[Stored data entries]

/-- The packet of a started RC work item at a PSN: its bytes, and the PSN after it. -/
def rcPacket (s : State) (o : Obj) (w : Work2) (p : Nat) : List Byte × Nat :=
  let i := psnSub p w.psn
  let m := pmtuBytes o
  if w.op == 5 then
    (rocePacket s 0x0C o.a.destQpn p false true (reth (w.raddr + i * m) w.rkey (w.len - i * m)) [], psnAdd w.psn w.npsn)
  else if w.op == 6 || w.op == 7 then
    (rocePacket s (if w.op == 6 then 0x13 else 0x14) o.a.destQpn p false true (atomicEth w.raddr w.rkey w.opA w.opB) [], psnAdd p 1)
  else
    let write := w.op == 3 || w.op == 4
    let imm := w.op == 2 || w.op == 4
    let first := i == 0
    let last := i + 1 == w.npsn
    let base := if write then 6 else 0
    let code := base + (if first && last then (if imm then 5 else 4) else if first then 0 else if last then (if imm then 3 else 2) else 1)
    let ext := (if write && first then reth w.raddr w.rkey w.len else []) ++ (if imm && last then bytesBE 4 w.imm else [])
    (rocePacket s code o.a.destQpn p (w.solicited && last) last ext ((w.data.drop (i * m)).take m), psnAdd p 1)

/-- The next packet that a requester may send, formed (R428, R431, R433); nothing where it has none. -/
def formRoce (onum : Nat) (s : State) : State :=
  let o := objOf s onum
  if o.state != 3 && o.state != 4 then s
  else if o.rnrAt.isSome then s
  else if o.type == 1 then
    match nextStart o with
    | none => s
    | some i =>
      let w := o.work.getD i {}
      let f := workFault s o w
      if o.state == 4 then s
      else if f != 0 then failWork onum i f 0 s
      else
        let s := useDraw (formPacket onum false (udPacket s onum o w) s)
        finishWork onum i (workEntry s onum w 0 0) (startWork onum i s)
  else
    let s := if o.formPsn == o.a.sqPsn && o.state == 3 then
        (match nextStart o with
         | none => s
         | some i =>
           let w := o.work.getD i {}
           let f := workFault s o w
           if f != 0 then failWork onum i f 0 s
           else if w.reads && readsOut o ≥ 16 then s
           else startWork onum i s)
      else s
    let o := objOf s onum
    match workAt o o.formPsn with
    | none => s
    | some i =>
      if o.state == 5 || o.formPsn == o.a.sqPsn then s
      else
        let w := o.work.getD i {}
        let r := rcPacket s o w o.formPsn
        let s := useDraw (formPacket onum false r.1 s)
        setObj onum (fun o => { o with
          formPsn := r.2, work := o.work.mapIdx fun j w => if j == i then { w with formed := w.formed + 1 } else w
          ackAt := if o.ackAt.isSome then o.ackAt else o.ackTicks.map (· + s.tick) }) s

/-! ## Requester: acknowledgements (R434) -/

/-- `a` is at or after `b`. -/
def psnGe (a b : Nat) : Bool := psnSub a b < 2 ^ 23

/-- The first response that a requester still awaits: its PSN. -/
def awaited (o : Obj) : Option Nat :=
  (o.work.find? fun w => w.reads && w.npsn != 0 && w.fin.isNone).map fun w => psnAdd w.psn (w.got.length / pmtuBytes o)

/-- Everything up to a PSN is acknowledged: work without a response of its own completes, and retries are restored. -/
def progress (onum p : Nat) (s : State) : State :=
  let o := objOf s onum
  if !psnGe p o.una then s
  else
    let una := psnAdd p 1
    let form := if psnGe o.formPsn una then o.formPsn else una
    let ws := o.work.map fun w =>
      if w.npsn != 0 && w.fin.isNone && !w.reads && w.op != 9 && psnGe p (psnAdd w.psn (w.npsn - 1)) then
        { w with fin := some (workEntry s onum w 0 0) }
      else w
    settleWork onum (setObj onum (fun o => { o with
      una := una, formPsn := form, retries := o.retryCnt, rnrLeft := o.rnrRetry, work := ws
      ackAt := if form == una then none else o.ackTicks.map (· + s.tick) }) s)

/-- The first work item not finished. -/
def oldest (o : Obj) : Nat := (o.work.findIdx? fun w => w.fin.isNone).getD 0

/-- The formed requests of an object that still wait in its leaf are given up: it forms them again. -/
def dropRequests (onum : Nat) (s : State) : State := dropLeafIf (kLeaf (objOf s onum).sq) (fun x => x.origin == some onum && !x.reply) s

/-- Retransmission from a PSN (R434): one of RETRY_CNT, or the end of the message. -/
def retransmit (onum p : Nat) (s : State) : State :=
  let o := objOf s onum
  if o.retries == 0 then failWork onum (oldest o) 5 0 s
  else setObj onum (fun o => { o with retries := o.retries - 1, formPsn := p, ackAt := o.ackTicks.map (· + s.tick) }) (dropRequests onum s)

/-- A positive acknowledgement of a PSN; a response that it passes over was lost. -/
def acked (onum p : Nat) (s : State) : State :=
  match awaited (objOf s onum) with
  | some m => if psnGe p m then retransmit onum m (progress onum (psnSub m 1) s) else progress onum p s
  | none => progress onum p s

==

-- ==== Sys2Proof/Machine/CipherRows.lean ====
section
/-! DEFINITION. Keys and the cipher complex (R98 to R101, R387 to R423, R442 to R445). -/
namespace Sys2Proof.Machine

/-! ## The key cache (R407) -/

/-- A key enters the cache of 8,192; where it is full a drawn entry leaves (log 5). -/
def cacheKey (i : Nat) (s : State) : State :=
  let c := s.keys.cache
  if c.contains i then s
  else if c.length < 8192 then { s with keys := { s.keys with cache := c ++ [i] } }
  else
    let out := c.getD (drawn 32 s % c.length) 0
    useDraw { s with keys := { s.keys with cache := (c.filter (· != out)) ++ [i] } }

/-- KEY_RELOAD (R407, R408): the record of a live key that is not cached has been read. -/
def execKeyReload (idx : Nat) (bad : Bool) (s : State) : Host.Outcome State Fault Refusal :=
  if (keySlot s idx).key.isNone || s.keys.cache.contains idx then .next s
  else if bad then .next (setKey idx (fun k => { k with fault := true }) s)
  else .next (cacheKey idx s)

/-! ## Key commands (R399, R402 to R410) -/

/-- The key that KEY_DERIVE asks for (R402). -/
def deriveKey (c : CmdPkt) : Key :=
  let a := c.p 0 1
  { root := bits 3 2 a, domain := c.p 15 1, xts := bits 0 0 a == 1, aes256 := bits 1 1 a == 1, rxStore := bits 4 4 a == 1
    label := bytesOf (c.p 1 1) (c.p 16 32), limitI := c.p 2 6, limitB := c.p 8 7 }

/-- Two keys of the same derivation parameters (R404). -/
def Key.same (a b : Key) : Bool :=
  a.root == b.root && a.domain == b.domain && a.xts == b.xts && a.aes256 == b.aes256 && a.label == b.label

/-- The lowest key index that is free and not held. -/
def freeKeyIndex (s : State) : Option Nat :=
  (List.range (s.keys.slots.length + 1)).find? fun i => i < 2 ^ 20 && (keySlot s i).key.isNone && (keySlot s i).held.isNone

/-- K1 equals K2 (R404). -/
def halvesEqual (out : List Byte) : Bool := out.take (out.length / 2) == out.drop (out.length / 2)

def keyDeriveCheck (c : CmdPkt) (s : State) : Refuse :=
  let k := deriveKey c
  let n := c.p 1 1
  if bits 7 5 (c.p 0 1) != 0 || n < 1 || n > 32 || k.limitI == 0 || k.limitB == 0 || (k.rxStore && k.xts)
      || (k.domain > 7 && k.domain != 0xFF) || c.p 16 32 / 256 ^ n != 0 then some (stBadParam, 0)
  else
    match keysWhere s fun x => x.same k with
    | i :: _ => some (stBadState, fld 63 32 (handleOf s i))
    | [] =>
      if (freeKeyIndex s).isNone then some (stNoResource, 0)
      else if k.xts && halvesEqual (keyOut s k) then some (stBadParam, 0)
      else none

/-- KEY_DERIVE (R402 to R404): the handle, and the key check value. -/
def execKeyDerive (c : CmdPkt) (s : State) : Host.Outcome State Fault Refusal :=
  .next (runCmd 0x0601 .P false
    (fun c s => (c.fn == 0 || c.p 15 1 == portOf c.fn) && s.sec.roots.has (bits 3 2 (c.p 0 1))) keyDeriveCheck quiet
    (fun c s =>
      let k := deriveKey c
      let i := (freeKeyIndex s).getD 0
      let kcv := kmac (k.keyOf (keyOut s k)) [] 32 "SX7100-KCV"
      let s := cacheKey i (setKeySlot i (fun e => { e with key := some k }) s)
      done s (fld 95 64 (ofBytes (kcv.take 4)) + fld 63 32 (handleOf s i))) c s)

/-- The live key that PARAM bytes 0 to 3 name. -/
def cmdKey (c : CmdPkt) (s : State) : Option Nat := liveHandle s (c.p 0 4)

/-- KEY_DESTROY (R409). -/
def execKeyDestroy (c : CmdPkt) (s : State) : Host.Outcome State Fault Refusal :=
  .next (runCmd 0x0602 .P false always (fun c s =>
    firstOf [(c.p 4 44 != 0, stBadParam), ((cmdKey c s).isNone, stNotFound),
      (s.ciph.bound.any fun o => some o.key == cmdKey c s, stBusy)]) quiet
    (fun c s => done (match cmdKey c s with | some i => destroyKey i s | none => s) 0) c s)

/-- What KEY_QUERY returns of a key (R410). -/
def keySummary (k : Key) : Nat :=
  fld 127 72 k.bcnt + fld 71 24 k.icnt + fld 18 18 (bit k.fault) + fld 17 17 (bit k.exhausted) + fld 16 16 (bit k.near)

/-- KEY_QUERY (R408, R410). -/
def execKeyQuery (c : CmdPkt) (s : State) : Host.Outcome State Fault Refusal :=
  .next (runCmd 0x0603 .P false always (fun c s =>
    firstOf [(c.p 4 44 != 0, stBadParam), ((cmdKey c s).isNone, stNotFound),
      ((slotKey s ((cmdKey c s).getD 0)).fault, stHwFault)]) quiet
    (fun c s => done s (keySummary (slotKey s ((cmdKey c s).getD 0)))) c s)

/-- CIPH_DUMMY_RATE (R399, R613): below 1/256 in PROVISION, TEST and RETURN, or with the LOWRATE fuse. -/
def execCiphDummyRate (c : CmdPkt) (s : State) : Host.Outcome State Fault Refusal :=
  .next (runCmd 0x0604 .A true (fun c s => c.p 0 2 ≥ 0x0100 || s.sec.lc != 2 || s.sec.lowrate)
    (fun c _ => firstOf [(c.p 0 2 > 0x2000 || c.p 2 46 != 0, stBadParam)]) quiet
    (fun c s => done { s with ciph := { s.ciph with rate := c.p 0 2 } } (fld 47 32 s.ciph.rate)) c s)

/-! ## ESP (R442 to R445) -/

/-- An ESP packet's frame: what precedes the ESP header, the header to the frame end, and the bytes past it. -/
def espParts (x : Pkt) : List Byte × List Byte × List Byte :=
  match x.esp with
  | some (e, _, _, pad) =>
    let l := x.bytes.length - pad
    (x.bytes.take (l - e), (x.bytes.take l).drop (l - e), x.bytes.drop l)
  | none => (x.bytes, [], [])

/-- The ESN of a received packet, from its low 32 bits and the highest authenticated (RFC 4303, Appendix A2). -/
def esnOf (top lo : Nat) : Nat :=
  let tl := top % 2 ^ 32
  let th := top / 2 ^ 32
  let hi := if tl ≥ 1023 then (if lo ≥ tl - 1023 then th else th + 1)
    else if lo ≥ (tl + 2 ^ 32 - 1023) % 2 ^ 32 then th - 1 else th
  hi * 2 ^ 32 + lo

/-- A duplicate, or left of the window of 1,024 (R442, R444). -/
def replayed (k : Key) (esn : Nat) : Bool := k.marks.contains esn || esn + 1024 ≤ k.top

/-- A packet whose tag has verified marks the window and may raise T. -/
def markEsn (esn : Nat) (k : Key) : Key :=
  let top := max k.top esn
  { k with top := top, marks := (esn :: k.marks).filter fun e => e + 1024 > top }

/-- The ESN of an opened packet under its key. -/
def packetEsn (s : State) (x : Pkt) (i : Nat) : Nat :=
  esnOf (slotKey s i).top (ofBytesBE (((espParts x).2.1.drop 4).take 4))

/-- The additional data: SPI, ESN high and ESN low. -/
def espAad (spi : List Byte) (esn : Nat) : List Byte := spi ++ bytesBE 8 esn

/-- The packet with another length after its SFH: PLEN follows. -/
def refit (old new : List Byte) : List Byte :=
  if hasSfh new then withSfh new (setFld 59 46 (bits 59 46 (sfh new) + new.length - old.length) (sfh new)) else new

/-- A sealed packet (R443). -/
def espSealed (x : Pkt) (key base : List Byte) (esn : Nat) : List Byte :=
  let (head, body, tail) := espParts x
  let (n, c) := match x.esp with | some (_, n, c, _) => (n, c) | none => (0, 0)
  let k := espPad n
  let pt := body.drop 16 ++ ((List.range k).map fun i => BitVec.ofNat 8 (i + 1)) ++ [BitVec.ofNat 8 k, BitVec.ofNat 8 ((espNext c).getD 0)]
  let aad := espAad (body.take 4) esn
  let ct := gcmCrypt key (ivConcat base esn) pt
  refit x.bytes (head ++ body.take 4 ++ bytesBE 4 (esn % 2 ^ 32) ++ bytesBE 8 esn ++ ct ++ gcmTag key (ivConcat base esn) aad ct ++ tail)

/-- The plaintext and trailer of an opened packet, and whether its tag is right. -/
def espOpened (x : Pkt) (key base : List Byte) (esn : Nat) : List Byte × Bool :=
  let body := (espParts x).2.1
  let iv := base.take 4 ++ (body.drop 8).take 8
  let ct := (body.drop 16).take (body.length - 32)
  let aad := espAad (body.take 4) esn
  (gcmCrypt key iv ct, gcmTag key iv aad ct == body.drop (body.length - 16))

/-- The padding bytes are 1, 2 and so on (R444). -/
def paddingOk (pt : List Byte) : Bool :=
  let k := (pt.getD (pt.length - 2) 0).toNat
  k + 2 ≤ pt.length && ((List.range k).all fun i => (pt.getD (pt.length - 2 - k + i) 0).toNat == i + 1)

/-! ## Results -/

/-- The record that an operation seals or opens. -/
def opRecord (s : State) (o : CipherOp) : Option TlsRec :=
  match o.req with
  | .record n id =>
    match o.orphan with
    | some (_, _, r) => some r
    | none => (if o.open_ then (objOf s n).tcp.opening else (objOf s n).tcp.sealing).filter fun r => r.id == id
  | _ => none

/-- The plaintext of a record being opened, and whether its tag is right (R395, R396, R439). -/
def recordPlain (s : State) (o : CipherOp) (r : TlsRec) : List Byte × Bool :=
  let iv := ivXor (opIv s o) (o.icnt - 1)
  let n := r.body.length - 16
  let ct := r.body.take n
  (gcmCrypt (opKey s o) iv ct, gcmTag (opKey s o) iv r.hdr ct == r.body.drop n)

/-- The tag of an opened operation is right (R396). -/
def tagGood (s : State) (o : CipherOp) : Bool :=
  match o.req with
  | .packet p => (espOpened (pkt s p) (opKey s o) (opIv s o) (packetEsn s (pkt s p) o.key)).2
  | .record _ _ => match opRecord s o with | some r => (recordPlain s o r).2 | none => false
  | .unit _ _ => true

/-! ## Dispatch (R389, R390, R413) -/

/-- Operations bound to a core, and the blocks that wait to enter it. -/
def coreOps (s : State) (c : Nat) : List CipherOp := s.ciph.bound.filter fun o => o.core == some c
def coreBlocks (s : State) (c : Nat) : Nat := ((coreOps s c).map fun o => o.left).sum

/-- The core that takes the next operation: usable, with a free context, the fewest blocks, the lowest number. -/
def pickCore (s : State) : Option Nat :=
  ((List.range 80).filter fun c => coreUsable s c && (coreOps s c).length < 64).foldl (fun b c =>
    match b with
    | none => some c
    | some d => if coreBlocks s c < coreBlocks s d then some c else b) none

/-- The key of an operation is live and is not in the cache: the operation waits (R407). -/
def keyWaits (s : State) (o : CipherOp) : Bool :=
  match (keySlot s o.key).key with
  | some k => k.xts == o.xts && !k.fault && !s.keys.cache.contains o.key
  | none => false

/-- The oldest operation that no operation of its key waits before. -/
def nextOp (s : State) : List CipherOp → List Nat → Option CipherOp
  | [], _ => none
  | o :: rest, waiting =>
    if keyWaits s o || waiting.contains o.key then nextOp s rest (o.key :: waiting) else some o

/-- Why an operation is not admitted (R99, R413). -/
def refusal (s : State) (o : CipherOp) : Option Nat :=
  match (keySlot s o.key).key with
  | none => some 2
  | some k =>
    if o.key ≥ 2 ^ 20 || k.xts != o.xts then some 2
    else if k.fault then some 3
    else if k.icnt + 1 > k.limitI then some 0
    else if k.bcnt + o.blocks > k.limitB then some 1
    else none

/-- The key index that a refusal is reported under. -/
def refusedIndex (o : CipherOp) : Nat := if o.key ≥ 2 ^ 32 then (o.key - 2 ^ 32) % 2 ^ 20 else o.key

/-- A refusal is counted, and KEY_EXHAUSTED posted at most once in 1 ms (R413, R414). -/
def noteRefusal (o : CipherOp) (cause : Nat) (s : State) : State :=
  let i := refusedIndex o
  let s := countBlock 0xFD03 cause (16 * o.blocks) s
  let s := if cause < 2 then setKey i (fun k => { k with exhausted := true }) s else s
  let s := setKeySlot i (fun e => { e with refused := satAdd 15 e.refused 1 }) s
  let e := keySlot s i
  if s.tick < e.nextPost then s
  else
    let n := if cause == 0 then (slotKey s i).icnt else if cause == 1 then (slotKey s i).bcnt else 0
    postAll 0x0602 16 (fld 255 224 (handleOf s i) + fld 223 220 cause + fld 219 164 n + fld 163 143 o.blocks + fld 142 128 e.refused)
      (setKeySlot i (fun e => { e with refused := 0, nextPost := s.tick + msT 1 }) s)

...

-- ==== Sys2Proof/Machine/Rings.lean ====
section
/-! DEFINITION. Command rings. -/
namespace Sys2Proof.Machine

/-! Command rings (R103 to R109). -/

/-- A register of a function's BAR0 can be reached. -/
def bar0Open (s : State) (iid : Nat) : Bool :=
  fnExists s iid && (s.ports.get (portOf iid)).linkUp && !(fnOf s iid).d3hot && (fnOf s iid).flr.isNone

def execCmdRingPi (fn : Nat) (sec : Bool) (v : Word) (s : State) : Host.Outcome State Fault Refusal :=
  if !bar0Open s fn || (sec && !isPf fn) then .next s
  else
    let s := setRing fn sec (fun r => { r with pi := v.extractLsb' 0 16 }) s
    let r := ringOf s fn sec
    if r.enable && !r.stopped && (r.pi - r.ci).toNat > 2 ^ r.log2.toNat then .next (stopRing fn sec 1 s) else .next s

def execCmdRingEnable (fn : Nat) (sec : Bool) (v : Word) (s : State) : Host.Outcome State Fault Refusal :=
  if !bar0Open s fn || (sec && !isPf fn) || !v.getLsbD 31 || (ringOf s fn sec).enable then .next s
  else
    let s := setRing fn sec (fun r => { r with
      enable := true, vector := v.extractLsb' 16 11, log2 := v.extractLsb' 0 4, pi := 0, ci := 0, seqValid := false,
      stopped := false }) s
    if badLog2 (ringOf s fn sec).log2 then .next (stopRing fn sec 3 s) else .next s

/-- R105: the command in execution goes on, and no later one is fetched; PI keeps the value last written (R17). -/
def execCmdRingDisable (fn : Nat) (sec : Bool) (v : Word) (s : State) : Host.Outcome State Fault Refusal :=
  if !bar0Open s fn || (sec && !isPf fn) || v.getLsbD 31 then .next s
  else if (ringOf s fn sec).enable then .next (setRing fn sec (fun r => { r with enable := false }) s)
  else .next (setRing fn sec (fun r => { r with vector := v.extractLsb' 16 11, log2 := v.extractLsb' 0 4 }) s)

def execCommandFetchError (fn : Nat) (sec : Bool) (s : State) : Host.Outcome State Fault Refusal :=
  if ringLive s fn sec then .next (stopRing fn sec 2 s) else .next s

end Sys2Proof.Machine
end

- _PROBLEM_:
Wherever a line in the entries holds "TlsRec", copy that line.

- _WRITTEN SOLUTION_:
def opRecord (s : State) (o : CipherOp) : Option TlsRec :=
def recordPlain (s : State) (o : CipherOp) (r : TlsRec) : List Byte × Bool :=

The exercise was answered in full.